[DATASET CONTENT]

/-- Whatever LINES answers, an operation performs a beginning of its one transaction and ends in Idle
with one of three results: OK, when it performed all of it; the timeout, whose last events are 255 high
reads each with its delay; a line fault, whose last event is the failed access, everything before it
having completed (42_commands.md sections 1 and 8, 60_exceptions.md sections 1 and 2; D8 to D10, D15).
What an operation sends is `wireBytes` and `traceTransaction` of Safety.lean. -/
def Obligations.OperationIsBeginningOfTransaction : Prop :=
  ∀ (i : Instr) (s : State) (cmd : Byte) (ds : List Byte),
    wireBytes s.cfg i = some (cmd, ds) → Ready i s →
    ∃ t seg ks, exec i s = .next t ∧ t.events = s.events ++ seg ∧ t.phase = .idle ∧ t.todo = []
      ∧ t.resultKnown = true ∧ ks.length = ds.length + 1
      ∧ seg.filter isCompleted <+: traceTransaction (delayUs s.cfg) ((cmd :: ds).zip ks)
      ∧ (t.result = .ok →
          seg = traceTransaction (delayUs s.cfg) ((cmd :: ds).zip ks) ∧ ∀ k ∈ ks, k < 255)
      ∧ (t.result = .ackTimeout →
          (∀ e ∈ seg, isCompleted e = true) ∧ ∃ pre, seg = pre ++ traceHighs (delayUs s.cfg) 255)
      ∧ (∀ info, t.result = .lineFault info →
          ∃ pre a, seg = pre ++ [Event.failed a] ∧ ∀ e ∈ pre, isCompleted e = true)

/-- A byte that is not acknowledged aborts the operation: the events up to its 255th high read and no
stop, `RESULT` the timeout, `PHASE` Idle, both lines high, `BYTE_CNT` the bytes acknowledged before it,
and as many elements taken as data bytes were begun (60_exceptions.md sections 1 and 2, 42_commands.md
section 8; D9, D10, D15, D18). -/
def Obligations.UnacknowledgedByteAborts : Prop :=
  ∀ (i : Instr) (r : Request) (s : State) (cmd v : Byte) (ds : List Byte) (ks : List Nat)
    (a b c rest : List Answer),
    wireBytes s.cfg i = some (cmd, ds) → requestOf i = some r → Ready i s →
    (cmd :: ds)[ks.length]? = some v → Drives 4 a → BytesAcked ks b → ByteUnacked c →
    s.answers = a ++ b ++ c ++ rest →
    ∃ t, exec i s = .next t
      ∧ t.events = s.events ++ traceStart (delayUs s.cfg) ++ traceBytes (delayUs s.cfg) ((cmd :: ds).zip ks)
          ++ traceShift (delayUs s.cfg) v ++ traceHighs (delayUs s.cfg) 255
      ∧ t.result = .ackTimeout ∧ t.resultKnown = true ∧ t.phase = .idle ∧ t.reply = .raised .ackTimeout
      ∧ t.clkO = true ∧ t.clkKnown = true ∧ t.dioO = true ∧ t.dioKnown = true
      ∧ t.byteCnt = ks.length ∧ t.answers = rest
      ∧ t.taken = (if takesPayload i then ks.length else 0)
      ∧ t.payload = r.payload.drop (if takesPayload i then ks.length else 0)

/-- The frame of the requests: the configuration with its ROMs and what else is placed for the machine are
as they were; a request that is accepted loads `OP`, `ADDR` and `LEVEL` with its own, and one that is not
changes nothing but the reply (10_state.md sections 6, 7 and 11; the reply is log entry 12). -/
def Obligations.RequestFrame : Prop :=
  ∀ (i : Instr) (r : Request) (s t : State), requestOf i = some r → exec i s = .next t →
    t.cfg = s.cfg ∧ t.requests = s.requests ∧ t.calls = s.calls
      ∧ (t.reply = .notAccepted → t = { s with reply := .notAccepted })
      ∧ (t.reply ≠ .notAccepted →
          decodeRequest (t.op.setWidth 8) r = .instr i ∧ t.addr = r.addr ∧ t.level = r.level
            ∧ (takesPayload i = false → t.payload = r.payload ∧ t.taken = 0))

/-- Consumption of the payload by a write operation, whatever LINES answers: the elements taken are the
first `taken`, in order, and the rest is untouched; in success all of them; none when the command byte
was not acknowledged; `k + 1` when the data byte of element `k` was not (42_commands.md section 8, the
spec's decision D18). -/
def Obligations.PayloadConsumption : Prop :=
  ∀ (i : Instr) (r : Request) (s : State), takesPayload i = true → requestOf i = some r → Ready i s →
    ∃ t, exec i s = .next t ∧ t.taken ≤ r.payload.length ∧ t.payload = r.payload.drop t.taken
      ∧ (t.result = .ok → t.taken = r.payload.length ∧ t.byteCnt = r.payload.length + 1)
      ∧ (t.byteCnt = 0 → t.taken = 0)
      ∧ (0 < t.byteCnt → t.byteCnt ≤ r.payload.length → t.taken = t.byteCnt)
      ∧ t.byteCnt ≤ r.payload.length + 1

/-- `CLEAR` is `WRITE_RAW 0, [0, 0, 0, 0]`, whatever LINES answers: the two leave the same state but for
`OP`, `ADDR` and the payload with its count (42_commands.md section 3; 95_test_vectors.md E7). -/
def Obligations.ClearIsWriteRawOfZeros : Prop :=
  ∀ (r : Request) (s : State), ∃ t t', exec (.clear r) s = .next t
    ∧ exec (.writeRaw ⟨0#8, r.level, [0#8, 0#8, 0#8, 0#8]⟩) s = .next t'
    ∧ { t' with op := t.op, addr := t.addr, payload := t.payload, taken := t.taken } = t

/-- `WRITE_HEX` is `WRITE_RAW` of the `HEXDIGIT` patterns, and `WRITE_CHARS` of the `CHARACTER` patterns,
whatever LINES answers: the same state but for `OP` and the elements left (30_encoding.md section 7). -/
def Obligations.TranslatedWritesAreWriteRaw : Prop :=
  ∀ (r : Request) (s : State),
    (∃ t t', exec (.writeHex r) s = .next t
        ∧ exec (.writeRaw { r with payload := r.payload.map (hexPattern s.cfg) }) s = .next t'
        ∧ { t' with op := t.op, payload := t.payload } = t)
      ∧ (s.cfg.hasChar = true → ∃ t t', exec (.writeChars r) s = .next t
        ∧ exec (.writeRaw { r with payload := r.payload.map (charPattern s.cfg) }) s = .next t'
        ∧ { t' with op := t.op, payload := t.payload } = t)

/-- R109: the events of an operation, its result and what it takes depend on its own operands and payload,
the parameters and what LINES answers during it, on no earlier operation, result or line level; and CORE
performs no operation on its own initiative. What LINES answers is the same for both runs where the list of
answers supplies every one of them, however many accesses went before, and beyond the list where the access
numbers agree. -/
def Obligations.OperationsAreIndependent : Prop :=
  (∀ (i : Instr) (s s' t : State), (wireBytes s.cfg i).isSome → Ready i s → Ready i s' →
      s.cfg = s'.cfg → s.answers = s'.answers → exec i s = .next t →
      (s.accesses = s'.accesses ∨ t.accesses ≤ s.accesses + s.answers.length) →
      ∃ t' seg, exec i s' = .next t'
        ∧ t.events = s.events ++ seg ∧ t'.events = s'.events ++ seg
        ∧ t.result = t'.result ∧ t.reply = t'.reply ∧ t.taken = t'.taken ∧ t.payload = t'.payload
        ∧ t.byteCnt = t'.byteCnt ∧ t.answers = t'.answers)
    ∧ (∀ s : State, s.todo = [] → s.calls = [] → s.requests = [] → step s = .next s)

[TASK TO COMPLETE] Every record must be set down again exactly.

[SOLUTION FOR THIS EXERCISE]
/-- Whatever LINES answers, an operation performs a beginning of its one transaction and ends in Idle
with one of three results: OK, when it performed all of it; the timeout, whose last events are 255 high
reads each with its delay; a line fault, whose last event is the failed access, everything before it
having completed (42_commands.md sections 1 and 8, 60_exceptions.md sections 1 and 2; D8 to D10, D15).
What an operation sends is `wireBytes` and `traceTransaction` of Safety.lean. -/
def Obligations.OperationIsBeginningOfTransaction : Prop :=
  ∀ (i : Instr) (s : State) (cmd : Byte) (ds : List Byte),
    wireBytes s.cfg i = some (cmd, ds) → Ready i s →
    ∃ t seg ks, exec i s = .next t ∧ t.events = s.events ++ seg ∧ t.phase = .idle ∧ t.todo = []
      ∧ t.resultKnown = true ∧ ks.length = ds.length + 1
      ∧ seg.filter isCompleted <+: traceTransaction (delayUs s.cfg) ((cmd :: ds).zip ks)
      ∧ (t.result = .ok →
          seg = traceTransaction (delayUs s.cfg) ((cmd :: ds).zip ks) ∧ ∀ k ∈ ks, k < 255)
      ∧ (t.result = .ackTimeout →
          (∀ e ∈ seg, isCompleted e = true) ∧ ∃ pre, seg = pre ++ traceHighs (delayUs s.cfg) 255)
      ∧ (∀ info, t.result = .lineFault info →
          ∃ pre a, seg = pre ++ [Event.failed a] ∧ ∀ e ∈ pre, isCompleted e = true)

/-- A byte that is not acknowledged aborts the operation: the events up to its 255th high read and no
stop, `RESULT` the timeout, `PHASE` Idle, both lines high, `BYTE_CNT` the bytes acknowledged before it,
and as many elements taken as data bytes were begun (60_exceptions.md sections 1 and 2, 42_commands.md
section 8; D9, D10, D15, D18). -/
def Obligations.UnacknowledgedByteAborts : Prop :=
  ∀ (i : Instr) (r : Request) (s : State) (cmd v : Byte) (ds : List Byte) (ks : List Nat)
    (a b c rest : List Answer),
    wireBytes s.cfg i = some (cmd, ds) → requestOf i = some r → Ready i s →
    (cmd :: ds)[ks.length]? = some v → Drives 4 a → BytesAcked ks b → ByteUnacked c →
    s.answers = a ++ b ++ c ++ rest →
    ∃ t, exec i s = .next t
      ∧ t.events = s.events ++ traceStart (delayUs s.cfg) ++ traceBytes (delayUs s.cfg) ((cmd :: ds).zip ks)
          ++ traceShift (delayUs s.cfg) v ++ traceHighs (delayUs s.cfg) 255
      ∧ t.result = .ackTimeout ∧ t.resultKnown = true ∧ t.phase = .idle ∧ t.reply = .raised .ackTimeout
      ∧ t.clkO = true ∧ t.clkKnown = true ∧ t.dioO = true ∧ t.dioKnown = true
      ∧ t.byteCnt = ks.length ∧ t.answers = rest
      ∧ t.taken = (if takesPayload i then ks.length else 0)
      ∧ t.payload = r.payload.drop (if takesPayload i then ks.length else 0)

/-- The frame of the requests: the configuration with its ROMs and what else is placed for the machine are
as they were; a request that is accepted loads `OP`, `ADDR` and `LEVEL` with its own, and one that is not
changes nothing but the reply (10_state.md sections 6, 7 and 11; the reply is log entry 12). -/
def Obligations.RequestFrame : Prop :=
  ∀ (i : Instr) (r : Request) (s t : State), requestOf i = some r → exec i s = .next t →
    t.cfg = s.cfg ∧ t.requests = s.requests ∧ t.calls = s.calls
      ∧ (t.reply = .notAccepted → t = { s with reply := .notAccepted })
      ∧ (t.reply ≠ .notAccepted →
          decodeRequest (t.op.setWidth 8) r = .instr i ∧ t.addr = r.addr ∧ t.level = r.level
            ∧ (takesPayload i = false → t.payload = r.payload ∧ t.taken = 0))

/-- Consumption of the payload by a write operation, whatever LINES answers: the elements taken are the
first `taken`, in order, and the rest is untouched; in success all of them; none when the command byte
was not acknowledged; `k + 1` when the data byte of element `k` was not (42_commands.md section 8, the
spec's decision D18). -/
def Obligations.PayloadConsumption : Prop :=
  ∀ (i : Instr) (r : Request) (s : State), takesPayload i = true → requestOf i = some r → Ready i s →
    ∃ t, exec i s = .next t ∧ t.taken ≤ r.payload.length ∧ t.payload = r.payload.drop t.taken
      ∧ (t.result = .ok → t.taken = r.payload.length ∧ t.byteCnt = r.payload.length + 1)
      ∧ (t.byteCnt = 0 → t.taken = 0)
      ∧ (0 < t.byteCnt → t.byteCnt ≤ r.payload.length → t.taken = t.byteCnt)
      ∧ t.byteCnt ≤ r.payload.length + 1

/-- `CLEAR` is `WRITE_RAW 0, [0, 0, 0, 0]`, whatever LINES answers: the two leave the same state but for
`OP`, `ADDR` and the payload with its count (42_commands.md section 3; 95_test_vectors.md E7). -/
def Obligations.ClearIsWriteRawOfZeros : Prop :=
  ∀ (r : Request) (s : State), ∃ t t', exec (.clear r) s = .next t
    ∧ exec (.writeRaw ⟨0#8, r.level, [0#8, 0#8, 0#8, 0#8]⟩) s = .next t'
    ∧ { t' with op := t.op, addr := t.addr, payload := t.payload, taken := t.taken } = t

/-- `WRITE_HEX` is `WRITE_RAW` of the `HEXDIGIT` patterns, and `WRITE_CHARS` of the `CHARACTER` patterns,
whatever LINES answers: the same state but for `OP` and the elements left (30_encoding.md section 7). -/
def Obligations.TranslatedWritesAreWriteRaw : Prop :=
  ∀ (r : Request) (s : State),
    (∃ t t', exec (.writeHex r) s = .next t
        ∧ exec (.writeRaw { r with payload := r.payload.map (hexPattern s.cfg) }) s = .next t'
        ∧ { t' with op := t.op, payload := t.payload } = t)
      ∧ (s.cfg.hasChar = true → ∃ t t', exec (.writeChars r) s = .next t
        ∧ exec (.writeRaw { r with payload := r.payload.map (charPattern s.cfg) }) s = .next t'
        ∧ { t' with op := t.op, payload := t.payload } = t)

/-- R109: the events of an operation, its result and what it takes depend on its own operands and payload,
the parameters and what LINES answers during it, on no earlier operation, result or line level; and CORE
performs no operation on its own initiative. What LINES answers is the same for both runs where the list of
answers supplies every one of them, however many accesses went before, and beyond the list where the access
numbers agree. -/
def Obligations.OperationsAreIndependent : Prop :=
  (∀ (i : Instr) (s s' t : State), (wireBytes s.cfg i).isSome → Ready i s → Ready i s' →
      s.cfg = s'.cfg → s.answers = s'.answers → exec i s = .next t →
      (s.accesses = s'.accesses ∨ t.accesses ≤ s.accesses + s.answers.length) →
      ∃ t' seg, exec i s' = .next t'
        ∧ t.events = s.events ++ seg ∧ t'.events = s'.events ++ seg
        ∧ t.result = t'.result ∧ t.reply = t'.reply ∧ t.taken = t'.taken ∧ t.payload = t'.payload
        ∧ t.byteCnt = t'.byteCnt ∧ t.answers = t'.answers)
    ∧ (∀ s : State, s.todo = [] → s.calls = [] → s.requests = [] → step s = .next s)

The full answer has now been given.